/-! ### The call stack -/

/-- Settles O33: CALL is the cycle that writes one stack entry, counts up and jumps. -/
theorem callPushesAndJumps : Obligations.CallPushesAndJumps := by
  refine ⟨fun _ => decodeWord_call, fun nnn s => ⟨fun h => ?_, fun h => ⟨_, exec_call_overflow nnn s h, rfl⟩⟩⟩
  refine ⟨_, exec_call nnn s h, zextAddr_toNat nnn, rfl, fun j => ?_, fun _ _ => rfl, rfl, fun _ => rfl, fun _ _ => rfl,
    rfl, closesCycle_endCycle rfl rfl ⟨rfl, rfl, rfl, rfl⟩⟩
  simp [Vector.getElem_set, eq_comm]

/-- Settles O34: RET is the cycle that counts down and jumps to the entry left. -/
theorem returnPopsOrUnderflows : Obligations.ReturnPopsOrUnderflows := by
  refine ⟨fun _ => decodeWord_ret, fun s => ⟨fun h => ?_, fun h => ⟨_, exec_ret_underflow s h, rfl⟩⟩⟩
  exact ⟨_, exec_ret s h, rfl, rfl, rfl, fun _ _ => rfl, rfl, fun _ => rfl, fun _ _ => rfl, rfl,
    closesCycle_endCycle rfl rfl ⟨rfl, rfl, rfl, rfl⟩⟩

/-- Settles O35: RET pops the entry that CALL wrote, and neither touches the entries below it. -/
theorem returnUndoesCall : Obligations.ReturnUndoesCall := by
  intro nnn s h
  obtain ⟨t, ht, -, hSP, hstack, -⟩ := (callPushesAndJumps.2 nnn s).1 h
  obtain ⟨u, hu, hpc, hSP', hstack', -⟩ := (returnPopsOrUnderflows.2 t).1 (by omega)
  have htop : t.SP.val - 1 = s.SP.val := by omega
  refine ⟨t, u, ht, hu, ?_, Fin.ext (by omega), fun j hj => ?_⟩
  · have he := hstack ⟨s.SP.val, h⟩
    simp only [if_true] at he
    rw [hpc, ← he]
    simp only [htop]
    rfl
  · rw [hstack', hstack j, if_neg hj.ne]

/-! ### Jumps and skips -/

/-- Settles O37: both instructions only skip, and registers are equal exactly when their numbers are. -/
theorem skipsOnRegisterComparison : Obligations.SkipsOnRegisterComparison := by
  refine ⟨fun _ => decodeWord_seVxVy, fun _ => decodeWord_sneVxVy, fun x y s => ⟨?_, ?_⟩⟩
  · simpa [BitVec.toNat_inj] using exec_skipIf_frame (exec_seVxVy x y s)
  · simpa [BitVec.toNat_inj] using exec_skipIf_frame (exec_sneVxVy x y s)

/-- An address and a byte add up without overflow: the sum is below 2^16 (R160). -/
theorem zextAddr_add_zextByte_toNat (nnn : Addr12) (b : Byte) :
    (zextAddr nnn + zextByte b).toNat = nnn.toNat + b.toNat := by
  have hn := nnn.isLt
  have hb := b.isLt
  rw [add_zextByte_toNat, zextAddr_toNat]
  omega

/-- Settles O38: JP V0 is the cycle that writes the sum to `pc`, and the next fetch masks it. -/
theorem jumpWithOffsetIsUnmasked : Obligations.JumpWithOffsetIsUnmasked := by
  refine ⟨fun _ => decodeWord_jpV0Addr, fun nnn s => ?_⟩
  have hpc := zextAddr_add_zextByte_toNat nnn (s.reg 0)
  refine ⟨_, exec_jpV0Addr nnn s, hpc, registerFrame_endCycle_setPc s _, closesCycle_endCycle_setPc s _, ?_⟩
  rw [fetchWord_of_pc (a := nnn.toNat + (s.reg 0).toNat) (congrArg (· % 4096) hpc)]
  exact congrArg₂ wordOfBytes (memRead_congr s (Nat.mod_mod _ _).symm) (memRead_congr s (Nat.mod_mod _ _).symm)

/-! ### Arithmetic -/

/-- Settles O41: ADD Vx, byte is the cycle that writes the sum to one register. -/
theorem addByteWithoutCarry : Obligations.AddByteWithoutCarry := by
  refine ⟨fun _ => decodeWord_addVxByte, fun x kk s => ?_⟩
  obtain ⟨t, ht, hsum, hframe⟩ := exec_setReg_frame (exec_addVxByte x kk s)
  exact ⟨t, ht, hsum ▸ BitVec.toNat_add (s.reg x) kk, hframe⟩

/-- Settles O42: each is the cycle that writes the bitwise operation to one register. -/
theorem logicIsBitwise : Obligations.LogicIsBitwise := by
  refine ⟨fun _ => decodeWord_orVxVy, fun _ => decodeWord_andVxVy, fun _ => decodeWord_xorVxVy,
    fun x y s => ⟨?_, ?_, ?_⟩⟩
  · obtain ⟨t, ht, hv, hframe, hclose⟩ := exec_setReg_frame (exec_orVxVy x y s)
    exact ⟨t, ht, hframe, hclose, fun k => hv ▸ BitVec.getLsbD_or⟩
  · obtain ⟨t, ht, hv, hframe, hclose⟩ := exec_setReg_frame (exec_andVxVy x y s)
    exact ⟨t, ht, hframe, hclose, fun k => hv ▸ BitVec.getLsbD_and⟩
  · obtain ⟨t, ht, hv, hframe, hclose⟩ := exec_setReg_frame (exec_xorVxVy x y s)
    exact ⟨t, ht, hframe, hclose, fun k => hv ▸ BitVec.getLsbD_xor⟩

/-- A flag as a number. -/
theorem flagByte_toNat (b : Bool) : (flagByte b).toNat = b.toNat := by
  cases b <;> rfl

/-- The no-borrow flag as a number: 1 exactly when the minuend is strictly greater. -/
theorem greaterFlag_toNat (a b : Byte) : (greaterFlag a b).toNat = if b.toNat < a.toNat then 1 else 0 := by
  rw [greaterFlag, flagByte_toNat]
  split
  · next h => simp [h]
  · next h => simp [h]

/-- A difference is taken modulo 256. -/
theorem sub_toNat (a b : Byte) : (a - b).toNat = (a.toNat + 256 - b.toNat) % 256 := by
  have hb := b.isLt
  rw [BitVec.toNat_sub]
  omega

▸ What needs to be done:
Only those lines of the entries above that run from the line containing "rw [fetchWord_of_pc (a" to the line containing "sum to one register. -/", both included, should be transcribed exactly.

▸ Completed exercise:
  rw [fetchWord_of_pc (a := nnn.toNat + (s.reg 0).toNat) (congrArg (· % 4096) hpc)]
  exact congrArg₂ wordOfBytes (memRead_congr s (Nat.mod_mod _ _).symm) (memRead_congr s (Nat.mod_mod _ _).symm)

/-! ### Arithmetic -/

/-- Settles O41: ADD Vx, byte is the cycle that writes the sum to one register. -/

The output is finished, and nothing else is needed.